La région de la Kara est en effervescence. Depuis le 11 juillet, les Evala 2026 battent leur plein, attirant des milliers de spectateurs venus des quatre coins du Togo et de la diaspora. Cet événement est le reflet d’une culture vivante, portée par des valeurs qui traversent les générations. Et pour la première fois, l’ambition d’une inscription au patrimoine immatériel de l’UNESCO donne une dimension nouvelle à cette célébration.
Un rite chargé de sens, bien au-delà du sport
Derrière les affrontements spectaculaires dans les arènes, les Evala incarnent un véritable parcours initiatique. Les jeunes qui y participent ne viennent pas seulement pour prouver leur force physique. Ils s’engagent dans une transmission de valeurs essentielles : le courage face à l’adversité, le respect des anciens, la discipline, la solidarité entre membres d’une même communauté.
Chaque combat est une étape dans la construction de l’homme adulte, prêt à prendre sa place dans la société. Les familles, les chefs de canton et toute la communauté sont mobilisés pour perpétuer un héritage qui se transmet de père en fils depuis des générations.

Les Evala visent une reconnaissance internationale
Pour le gouvernement togolais, cette cérémonie n’est pas seulement une fierté locale.
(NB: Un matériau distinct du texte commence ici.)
-- ==== Sys2Proof/Laws/Decoder.lean ====
section
/-! SUPPORT. What the decoder's procedures do where no reset is coming, in terms of the raw-byte stream `upcoming`. -/

namespace Sys2Proof.Machine

/-! ### Symbols and groups of a text -/

/-- The next symbol of a text and what it leaves unread (rules R91 to R93). -/
def nextSymbol (skip : List Byte) : List Byte → Except Status Sextet × List Byte
  | [] => (.error .srcExhausted, [])
  | b :: more =>
    if skip.contains b then nextSymbol skip more
    else
      match symbolValue b with
      | some v => (.ok v, more)
      | none => (.error .badSymbol, more)

/-- A symbol is read by taking exactly the bytes that hold one symbol (rule R93). -/
theorem nextSymbol_taken {skip rest left : List Byte} {v : Sextet} (h : nextSymbol skip rest = (.ok v, left)) :
    ∃ taken, rest = taken ++ left ∧ HoldsSymbols skip taken 1 := by
  induction rest with
  | nil => simp [nextSymbol] at h
  | cons b more ih =>
    unfold nextSymbol at h
    by_cases hb : skip.contains b = true
    · rw [if_pos hb] at h
      obtain ⟨taken, ht, hk, hl⟩ := ih h
      refine ⟨b :: taken, by rw [ht]; rfl, by rw [List.countP_cons, hk]; simp only [hb]; rfl, fun c hc => hl c ?_⟩
      cases taken with
      | nil => simp at hk
      | cons x xs => rwa [List.getLast?_cons_cons] at hc
    · rw [if_neg hb] at h
      have hn : b ∉ skip := by simpa using hb
      cases hv : symbolValue b with
      | none => rw [hv] at h; simp at h
      | some w =>
        rw [hv] at h
        refine ⟨[b], by simp at h; rw [h.2]; rfl, by simp [hn], fun c hc => ?_⟩
        simp at hc; rwa [← hc]

theorem HoldsSymbols.nil (skip : List Byte) : HoldsSymbols skip [] 0 := ⟨rfl, fun _ h => by simp at h⟩

theorem HoldsSymbols.append {skip xs ys : List Byte} {j k : Nat} (hx : HoldsSymbols skip xs j)
    (hy : HoldsSymbols skip ys k) : HoldsSymbols skip (xs ++ ys) (j + k) := by
  refine ⟨by rw [List.countP_append, hx.1, hy.1], fun b hb => ?_⟩
  cases ys with
  | nil => rw [List.append_nil] at hb; exact hx.2 b hb
  | cons y ys => rw [List.getLast?_append_of_ne_nil _ (by simp)] at hb; exact hy.2 b hb

/-- No symbols are held by no bytes. -/
theorem HoldsSymbols.eq_nil {skip xs : List Byte} (h : HoldsSymbols skip xs 0) : xs = [] := by
  cases hl : xs.getLast? with
  | none => simpa using hl
  | some b =>
    have := List.countP_eq_zero.mp h.1 b (List.mem_of_getLast? hl)
    exact absurd (h.2 b hl) (by simpa using this)

/-- The state with the unread bytes of `TXT_IN` replaced. -/
def unread (s : State) (rest : List Byte) : State := { s with txtIn := { s.txtIn with rest := rest } }

@[simp] theorem unread_resetIn (s : State) (r : List Byte) : (unread s r).resetIn = s.resetIn := rfl
@[simp] theorem unread_params (s : State) (r : List Byte) : (unread s r).params = s.params := rfl
@[simp] theorem unread_mode (s : State) (r : List Byte) : (unread s r).mode = s.mode := rfl
@[simp] theorem unread_rest (s : State) (r : List Byte) : (unread s r).txtIn.rest = r := rfl
@[simp] theorem unread_unread (s : State) (r q : List Byte) : unread (unread s r) q = unread s q := rfl
@[simp] theorem unread_same (s : State) : unread s s.txtIn.rest = s := rfl

theorem memRead_txtIn_run {s : State} (h : s.resetIn = []) :
    (memRead .txtIn).run s = .ok s.txtIn.rest.head? (unread s s.txtIn.rest.tail) :=
  memRead_run h .txtIn

theorem readSymbolLoop_run {s : State} (h : s.resetIn = []) (turns : Nat)
    (ht : s.txtIn.rest.length < turns) :
    (readSymbolLoop turns).run s =
      .ok (nextSymbol s.params.skip s.txtIn.rest).1
        (unread s (nextSymbol s.params.skip s.txtIn.rest).2) := by
  induction turns generalizing s with
  | zero => omega
  | succ turns ih =>
    unfold readSymbolLoop
    rw [bind_of_ok (memRead_txtIn_run h)]
    cases hr : s.txtIn.rest with
    | nil =>
      simp only [List.head?_nil, EStateM.run_pure, nextSymbol, List.tail_nil]
    | cons b more =>
      simp only [List.head?_cons, List.tail_cons]
      rw [getState_bind]
      unfold nextSymbol
      by_cases hb : s.params.skip.contains b = true
      · rw [if_pos hb, if_pos (show (unread s more).params.skip.contains b = true from hb),
          ih (s := unread s more) h (by simp [hr] at ht ⊢; omega)]
        rfl
      · rw [if_neg hb, if_neg (show ¬(unread s more).params.skip.contains b = true from hb)]
        cases symbolValue b <;> rfl

theorem readSymbol_run {s : State} (h : s.resetIn = []) :
    readSymbol.run s =
      .ok (nextSymbol s.params.skip s.txtIn.rest).1
        (unread s (nextSymbol s.params.skip s.txtIn.rest).2) := by
  unfold readSymbol
  rw [getState_bind, readSymbolLoop_run h _ (Nat.lt_succ_self _)]

/-- The next symbols of a text, packed onto a group, and what they leave unread (rule R94). -/
def nextSymbols (skip : List Byte) : Nat → BitVec 24 → List Byte → Except Status (BitVec 24) × List Byte
  | 0, g, rest => (.ok g, rest)
  | k + 1, g, rest =>
    match nextSymbol skip rest with
    | (.error st, left) => (.error st, left)
    | (.ok v, left) => nextSymbols skip k (pushSextet g v) left

theorem nextSymbols_taken {skip rest left : List Byte} {k : Nat} {g v : BitVec 24}
    (h : nextSymbols skip k g rest = (.ok v, left)) : ∃ taken, rest = taken ++ left ∧ HoldsSymbols skip taken k := by
  induction k generalizing g rest with
  | zero => simp [nextSymbols] at h; exact ⟨[], by simp [h.2], .nil skip⟩
  | succ k ih =>
    unfold nextSymbols at h
    rcases hn : nextSymbol skip rest with ⟨st | x, mid⟩
    · rw [hn] at h; simp at h
    · rw [hn] at h
      obtain ⟨xs, hx, hx'⟩ := nextSymbol_taken hn
      obtain ⟨ys, hy, hy'⟩ := ih h
      exact ⟨xs ++ ys, by rw [hx, hy, List.append_assoc], by rw [Nat.add_comm]; exact hx'.append hy'⟩

theorem fillGroupLoop_run {s : State} (h : s.resetIn = []) (k : Nat) (g : BitVec 24) :
    (fillGroupLoop k g).run s =
      .ok (nextSymbols s.params.skip k g s.txtIn.rest).1
        (unread s (nextSymbols s.params.skip k g s.txtIn.rest).2) := by
  induction k generalizing s g with
  | zero => rfl
  | succ k ih =>
    unfold fillGroupLoop nextSymbols
    rw [bind_of_ok (readSymbol_run h)]
    rcases hn : nextSymbol s.params.skip s.txtIn.rest with ⟨st | v, left⟩
    · rfl
    · dsimp only
      rw [ih (s := unread s left) h]
      rfl

/-- The next group of a text (rule R94). -/
def nextGroup (skip : List Byte) (rest : List Byte) : Except Status (BitVec 24) × List Byte :=
  nextSymbols skip 4 0 rest

theorem fillGroup_error_run {s : State} (h : s.resetIn = []) {st : Status} {left : List Byte}
    (hn : nextGroup s.params.skip s.txtIn.rest = (.error st, left)) :
    fillGroup.run s = .ok (.error st) (unread s left) := by
  unfold fillGroup
  unfold nextGroup at hn
  rw [bind_of_ok (fillGroupLoop_run h 4 0), hn]
  rfl

theorem fillGroup_ok_run {s : State} (h : s.resetIn = []) {g : BitVec 24} {left : List Byte}
    (hn : nextGroup s.params.skip s.txtIn.rest = (.ok g, left)) :
    fillGroup.run s =
      .ok (.ok ()) { unread s left with bitBuffer := g, byteCount := 3 } := by
  unfold fillGroup
  unfold nextGroup at hn
  rw [bind_of_ok (fillGroupLoop_run h 4 0), hn]
  rfl

/-! ### The raw bytes of a text -/

theorem textScan_next (skip : List Byte) (pre : List Sextet) (rest : List Byte) :
    textScan skip pre rest =
      match nextSymbol skip rest with
      | (.error st, left) => ([], st, left)
      | (.ok v, left) =>
        match pre with
        | [v0, v1, v2] =>
          let g : BitVec 24 := v0 ++ v1 ++ v2 ++ v
          let (bytes, st, left') := textScan skip [] left
          (g.extractLsb' 16 8 :: g.extractLsb' 8 8 :: g.extractLsb' 0 8 :: bytes, st, left')
        | pre => textScan skip (pre ++ [v]) left := by
  induction rest with
  | nil => rfl
  | cons b more ih =>
    unfold nextSymbol
    by_cases hb : skip.contains b = true
    · rw [if_pos hb, ← ih]
      conv_lhs => unfold textScan
      rw [if_pos hb]
    · rw [if_neg hb]
      conv_lhs => unfold textScan
      rw [if_neg hb]
      cases hv : symbolValue b <;> rfl

theorem pushSextet_group (a b c d : Sextet) :
    pushSextet (pushSextet (pushSextet (pushSextet 0 a) b) c) d = (a ++ b ++ c ++ d : BitVec 24) := by
  apply BitVec.eq_of_toNat_eq
  have ha := a.isLt
  have hb := b.isLt
  have hc := c.isLt
  have hd := d.isLt
  have h64 : (64 : BitVec 24).toNat = 64 := rfl
  have h0 : (0 : BitVec 24).toNat = 0 := rfl
  simp only [pushSextet, BitVec.toNat_add, BitVec.toNat_mul, BitVec.toNat_setWidth,
    BitVec.toNat_append, Nat.shiftLeft_eq, h64, h0]
  rw [← Nat.shiftLeft_eq, ← Nat.shiftLeft_add_eq_or_of_lt (by omega), ← Nat.shiftLeft_eq,
    ← Nat.shiftLeft_add_eq_or_of_lt (by omega), ← Nat.shiftLeft_eq,
    ← Nat.shiftLeft_add_eq_or_of_lt (by omega)]
  simp only [Nat.shiftLeft_eq]
  omega

/-- Scanning a text is taking its first group and scanning the rest. -/
theorem textScan_group (skip rest : List Byte) :
    textScan skip [] rest =
      match nextGroup skip rest with
      | (.error st, left) => ([], st, left)
      | (.ok g, left) =>
        (unserved g 3 ++ (textScan skip [] left).1, (textScan skip [] left).2) := by
  have h0 := textScan_next skip [] rest
  unfold nextGroup nextSymbols
  rw [h0]
  rcases nextSymbol skip rest with ⟨st | v0, r0⟩
  · rfl
  dsimp only [List.nil_append]
  rw [textScan_next skip [v0] r0]
  unfold nextSymbols
  rcases nextSymbol skip r0 with ⟨st | v1, r1⟩
  · rfl
  dsimp only [List.cons_append, List.nil_append]
  rw [textScan_next skip [v0, v1] r1]
  unfold nextSymbols
  rcases nextSymbol skip r1 with ⟨st | v2, r2⟩
  · rfl
  dsimp only [List.cons_append, List.nil_append]
  rw [textScan_next skip [v0, v1, v2] r2]
  unfold nextSymbols
  rcases nextSymbol skip r2 with ⟨st | v3, r3⟩
  · rfl
  dsimp only
  unfold nextSymbols
  dsimp only
  rw [pushSextet_group]
  rfl

/-! ### Serving bytes -/

/-- The first unserved byte is the one served (rules R14, R95). -/
theorem unserved_succ (g : BitVec 24) (c : BitVec 2) (hc : c ≠ 0) :
    unserved g c.toNat = servedByte g c :: unserved g (c - 1).toNat := by
  have hs : ∀ k, (g >>> k).truncate 8 = g.extractLsb' k 8 := by
    intro k; apply BitVec.eq_of_toNat_eq; simp
  have : c = 1 ∨ c = 2 ∨ c = 3 := by revert hc; revert c; decide
  rcases this with rfl | rfl | rfl <;> simp [unserved, servedByte] <;> exact (hs _).symm

/-! ### The last group filled -/

theorem lastGroup_append (g : BitVec 24) (k : Nat) (xs : List Byte) :
    lastGroup (lastGroup g (xs.take (3 * k))) (xs.drop (3 * k)) = lastGroup g xs := by
  induction k generalizing g xs with
  | zero => simp [lastGroup]
  | succ k ih =>
    rw [show 3 * (k + 1) = 3 * k + 1 + 1 + 1 by omega]
    match xs with
    | [] => simp [lastGroup]
    | [a] => simp [lastGroup]
    | [a, b] => simp [lastGroup]
    | a :: b :: c :: more => simpa [lastGroup] using ih (a ++ b ++ c) more

theorem lastGroup_take_add (g : BitVec 24) (j k : Nat) (xs : List Byte) :
    lastGroup (lastGroup g (xs.take (3 * j))) ((xs.drop (3 * j)).take (3 * k)) =
      lastGroup g (xs.take (3 * (j + k))) := by
  have := lastGroup_append g j (xs.take (3 * (j + k)))
  rwa [List.take_take, List.drop_take, Nat.min_eq_left (by omega),
    show 3 * (j + k) - 3 * j = 3 * k by omega] at this

/-- The three bytes of a group make the group. -/
theorem lastGroup_unserved (g h : BitVec 24) : lastGroup g (unserved h 3) = h := by
  simp only [unserved, lastGroup, Nat.sub_self, List.drop_zero]
  apply BitVec.eq_of_getLsbD_eq
  intro i hi
  have : i < 24 := hi
  simp only [BitVec.getLsbD_append, BitVec.getLsbD_extractLsb']
  by_cases h1 : i < 8
  · simp [h1]
  · by_cases h2 : i < 16
    · simp [h1, show i - 8 < 8 by omega, show 8 + (i - 8) = i by omega]
    · simp [h1, show ¬i - 8 < 8 by omega, show i - 8 - 8 < 8 by omega, show 16 + (i - 8 - 8) = i by omega]

theorem unserved_length (g : BitVec 24) (c : BitVec 2) : (unserved g c.toNat).length = c.toNat := by
  have : c.toNat < 4 := c.isLt
  simp [unserved]; omega

/-- The state of a decode session with its group and its unread bytes replaced. -/
def served (s : State) (g : BitVec 24) (c : BitVec 2) (rest : List Byte) : State :=
  { unread s rest with bitBuffer := g, byteCount := c }

@[simp] theorem served_resetIn (s : State) (g : BitVec 24) (c : BitVec 2) (r : List Byte) :
    (served s g c r).resetIn = s.resetIn := rfl
@[simp] theorem served_mode (s : State) (g : BitVec 24) (c : BitVec 2) (r : List Byte) :
    (served s g c r).mode = s.mode := rfl
@[simp] theorem served_params (s : State) (g : BitVec 24) (c : BitVec 2) (r : List Byte) :
    (served s g c r).params = s.params := rfl
@[simp] theorem served_bitBuffer (s : State) (g : BitVec 24) (c : BitVec 2) (r : List Byte) :
    (served s g c r).bitBuffer = g := rfl
@[simp] theorem served_byteCount (s : State) (g : BitVec 24) (c : BitVec 2) (r : List Byte) :
    (served s g c r).byteCount = c := rfl
@[simp] theorem served_rest (s : State) (g : BitVec 24) (c : BitVec 2) (r : List Byte) :
    (served s g c r).txtIn.rest = r := rfl
@[simp] theorem served_served (s : State) (g g' : BitVec 24) (c c' : BitVec 2) (r r' : List Byte) :
    served (served s g c r) g' c' r' = served s g' c' r' := rfl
Elles représentent un trésor culturel national qu’il entend faire connaître au monde entier. C’est dans cette optique qu’une candidature est préparée pour une inscription sur la Liste représentative du patrimoine culturel immatériel de l’UNESCO.
Une telle reconnaissance offrirait au Togo une vitrine exceptionnelle. Elle permettrait de protéger davantage ces traditions, d’encourager leur transmission et de renforcer les moyens alloués à leur préservation. Elle placerait également les Evala aux côtés des grandes pratiques culturelles reconnues par la communauté internationale, contribuant ainsi au rayonnement du pays.
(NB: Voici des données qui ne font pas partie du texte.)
/-- Assigning registers that are not the reset to come. -/
theorem follows_modify {g : State → State} (hg : ∀ s l, g (due s l) = due (g s) l)
    (hgrow : ∀ s : State, s.Grows (g s)) (hr : ∀ s, (g s).rspOut = s.rspOut) :
    Follows quiet (modifyState g) := by
  intro s hs
  have h : g s = due (g s) [] := by
    conv_lhs => rw [← due_same s, hs, hg]
  exact ⟨(), g s, 0, rfl, by rw [h]; rfl, hgrow s, .inl (hr s), fun n later =>
    ⟨fun _ => by rw [modifyState_run, hg]; rfl, fun hn => absurd hn (Nat.not_lt_zero _)⟩⟩

/-- Reading registers that are not the reset to come. -/
theorem follows_get {f : State → Proc β} (hf : ∀ s l, f (due s l) = f s)
    (h : ∀ s, Follows quiet (f s)) : Follows quiet (getState >>= f) := by
  intro s hs
  obtain ⟨b, full, k, h1, h2, h3, h4, h5⟩ := h s s hs
  refine ⟨b, full, k, h1, h2, h3, h4, fun n later => ?_⟩
  rw [getState_bind, hf]
  exact h5 n later

theorem follows_onlyIf {c : Bool} {m : Proc Unit} (h : Follows quiet m) : Follows quiet (onlyIf c m) := by
  cases c
  · exact follows_pure ()
  · exact h

theorem follows_ite {c : Prop} [Decidable c] {m m' : Proc α} (h : Follows quiet m) (h' : Follows quiet m') :
    Follows quiet (if c then m else m') := by
  split
  · exact h
  · exact h'

theorem follows_unit : Follows quiet unit := fun s hs =>
  ⟨(), s, 1, unit_run hs, hs, .refl s, .inl rfl, fun n later => by
    cases n with
    | zero => exact ⟨fun h => absurd h (by omega), fun _ => ⟨s, unit_run_due rfl, .refl s, .refl s, rfl⟩⟩
    | succ n => exact ⟨fun _ => unit_run_soon rfl, fun h => absurd h (by omega)⟩⟩

/-- A unit of work, then a change of the state. -/
theorem follows_act {g : State → State} (hg : ∀ s l, g (due s l) = due (g s) l)
    (hgrow : ∀ s : State, s.Grows (g s)) (hr : ∀ s, (g s).rspOut = s.rspOut) :
    Follows quiet (do unit; modifyState g) :=
  follows_bind follows_unit fun _ => follows_modify hg hgrow hr

end rules

/-! ### The primitives -/

theorem grows_withSink {s : State} (p : SinkPort) {k : Sink} (h : (sinkOf s p).events <+: k.events)
    (ho : (sinkOf s p).opens.Left k.opens) : s.Grows (withSink s p k) := by
  cases p
  · exact ⟨rfl, h, List.prefix_rfl, List.suffix_rfl, rfl, ho, .refl _, .refl _, .refl _, Nat.le_refl _⟩
  · exact ⟨rfl, List.prefix_rfl, h, List.suffix_rfl, rfl, .refl _, .refl _, .refl _, ho, Nat.le_refl _⟩

theorem grows_withSource {s : State} (p : SourcePort) {k : Source} (ho : (sourceOf s p).opens.Left k.opens) :
    s.Grows (withSource s p k) := by
  cases p
  · exact ⟨rfl, List.prefix_rfl, List.prefix_rfl, List.suffix_rfl, rfl, .refl _, ho, .refl _, .refl _, Nat.le_refl _⟩
  · exact ⟨rfl, List.prefix_rfl, List.prefix_rfl, List.suffix_rfl, rfl, .refl _, .refl _, ho, .refl _, Nat.le_refl _⟩

theorem sinkAttached_events (k : Sink) : k.events <+: (sinkAttached k).events := by
  cases h : nextAnswer k.opens
  · rw [sinkAttached_refused k h]
  · rw [sinkAttached_granted k h]; exact List.prefix_append _ _

theorem sinkAttached_left (k : Sink) : k.opens.Left (sinkAttached k).opens := by
  cases h : nextAnswer k.opens
  · rw [sinkAttached_refused k h]; exact restAnswers_left _
  · rw [sinkAttached_granted k h]; exact restAnswers_left _

theorem sourceAttached_left (k : Source) : k.opens.Left (sourceAttached k).opens := by
  cases h : nextAnswer k.opens
  · rw [sourceAttached_refused k h]; exact restAnswers_left _
  · rw [sourceAttached_granted k h]; exact restAnswers_left _

variable {q : Bool}

theorem follows_memWrite (p : SinkPort) (v : Byte) : Follows q (memWrite p v) :=
  follows_act (fun s l => by cases p <;> rfl)
    (fun s => grows_withSink p (k := addEvent (sinkOf s p) _) (List.prefix_append _ _) (.refl _)) (fun s => by cases p <;> rfl)

theorem follows_closeSink (p : SinkPort) : Follows q (closeSink p) :=
  follows_act (fun s l => by cases p <;> rfl)
    (fun s => grows_withSink p (k := sinkDetached (sinkOf s p)) (List.prefix_append _ _) (.refl _)) (fun s => by cases p <;> rfl)

theorem follows_closeSource (p : SourcePort) : Follows q (closeSource p) :=
  follows_act (fun s l => by cases p <;> rfl) (fun s => grows_withSource p (.refl _))
    (fun s => by cases p <;> rfl)

theorem follows_openSink (p : SinkPort) : Follows q (openSink p) :=
  follows_bind follows_unit fun _ => follows_get (fun s l => by cases p <;> rfl) fun s =>
    follows_bind (follows_modify (fun s l => by cases p <;> rfl)
      (fun s => grows_withSink p (sinkAttached_events _) (sinkAttached_left _)) (fun s => by cases p <;> rfl))
      fun _ => follows_pure _

theorem follows_openSource (p : SourcePort) : Follows q (openSource p) :=
  follows_bind follows_unit fun _ => follows_get (fun s l => by cases p <;> rfl) fun s =>
    follows_bind (follows_modify (fun s l => by cases p <;> rfl) (fun s => grows_withSource p (sourceAttached_left _))
      (fun s => by cases p <;> rfl)) fun _ => follows_pure _

theorem follows_memRead (p : SourcePort) : Follows q (memRead p) :=
  follows_bind follows_unit fun _ => follows_get (fun s l => by cases p <;> rfl) fun s =>
    follows_bind (follows_modify (fun s l => by cases p <;> rfl) (fun s => grows_withSource p (.refl _))
      (fun s => by cases p <;> rfl)) fun _ => follows_pure _

theorem follows_draw : Follows q draw :=
  follows_bind follows_unit fun _ => follows_get (fun _ _ => rfl) fun _ =>
    follows_bind (follows_modify (fun _ _ => rfl)
      (fun _ => ⟨rfl, List.prefix_rfl, List.prefix_rfl, List.tail_suffix _, rfl, .refl _, .refl _, .refl _, .refl _,
        Nat.le_refl _⟩) (fun _ => rfl))
      fun _ => follows_pure _

theorem follows_freeWord : Follows q freeWord :=
  follows_get (fun _ _ => rfl) fun _ =>
    follows_bind (follows_modify (fun _ _ => rfl)
      (fun _ => ⟨rfl, List.prefix_rfl, List.prefix_rfl, List.suffix_rfl, rfl, .refl _, .refl _, .refl _, .refl _,
        Nat.le_succ _⟩) (fun _ => rfl))
      fun _ => follows_pure _

/-- Assigning codec registers. -/
theorem follows_assign {g : State → State} (hg : ∀ s l, g (due s l) = due (g s) l)
    (h : ∀ s, ∃ m b n c k, g s =
      { s with mode := m, bitBuffer := b, byteCount := n, column := c, keygen := k } := by
        exact fun _ => ⟨_, _, _, _, _, rfl⟩) : Follows q (modifyState g) := by
  refine follows_modify hg (fun s => ?_) (fun s => ?_) <;> obtain ⟨m, b, n, c, k, hk⟩ := h s <;> rw [hk]
  exact ⟨rfl, List.prefix_rfl, List.prefix_rfl, List.suffix_rfl, rfl, .refl _, .refl _, .refl _, .refl _, Nat.le_refl _⟩

theorem follows_respond (r : Result) : Follows false (respond r) := by
  refine follows_bind follows_unit fun _ s hs => ?_
  exact ⟨(), answered s r, 0, rfl, hs, ⟨rfl, List.prefix_rfl, List.prefix_rfl, List.suffix_rfl, rfl, .refl _, .refl _,
    .refl _, .refl _, Nat.le_refl _⟩, .inr ⟨rfl, _, rfl⟩, fun n later =>
    ⟨fun _ => rfl, fun hn => absurd hn (Nat.not_lt_zero _)⟩⟩

/-! ### The encoder -/

theorem follows_emitSymbol (ch : Byte) : Follows q (emitSymbol ch) :=
  follows_bind (follows_memWrite _ _) fun _ => follows_get (fun _ _ => rfl) fun _ =>
    follows_bind (follows_onlyIf (follows_memWrite _ _)) fun _ => follows_assign (fun _ _ => rfl)

theorem follows_flushGroup (p : BitVec 2) : Follows q (flushGroup p) :=
  follows_get (fun _ _ => rfl) fun _ =>
    follows_bind (follows_emitSymbol _) fun _ => follows_bind (follows_emitSymbol _) fun _ =>
    follows_bind (follows_emitSymbol _) fun _ => follows_bind (follows_emitSymbol _) fun _ =>
    follows_assign (fun _ _ => rfl)

theorem follows_putByte (v : Byte) (p : BitVec 2) : Follows q (putByte v p) :=
  follows_get (fun _ _ => rfl) fun _ => follows_onlyIf <|
    follows_bind (follows_assign (fun _ _ => rfl)) fun _ => follows_get (fun _ _ => rfl) fun _ =>
      follows_onlyIf (follows_flushGroup p)

theorem follows_putInt16 (v : BitVec 16) (p : BitVec 2) : Follows q (putInt16 v p) :=
  follows_bind (follows_putByte _ _) fun _ => follows_putByte _ _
Les Evala au service du développement local
Au-delà de l’aspect culturel, les Evala sont un véritable moteur économique pour la région de la Kara. Hôtels, restaurants, marchés et artisans profitent de l’afflux de visiteurs pour dynamiser leurs activités. Chaque édition est une occasion de valoriser les savoir-faire locaux et de renforcer l’attractivité touristique de la région.
Le Koutammakou, déjà inscrit au patrimoine mondial de l’UNESCO pour ses habitations traditionnelles Takienta, constitue un atout supplémentaire pour la région. L’inscription des Evala viendrait consolider ce patrimoine exceptionnel et faire de la Kara une destination culturelle incontournable en Afrique de l’Ouest.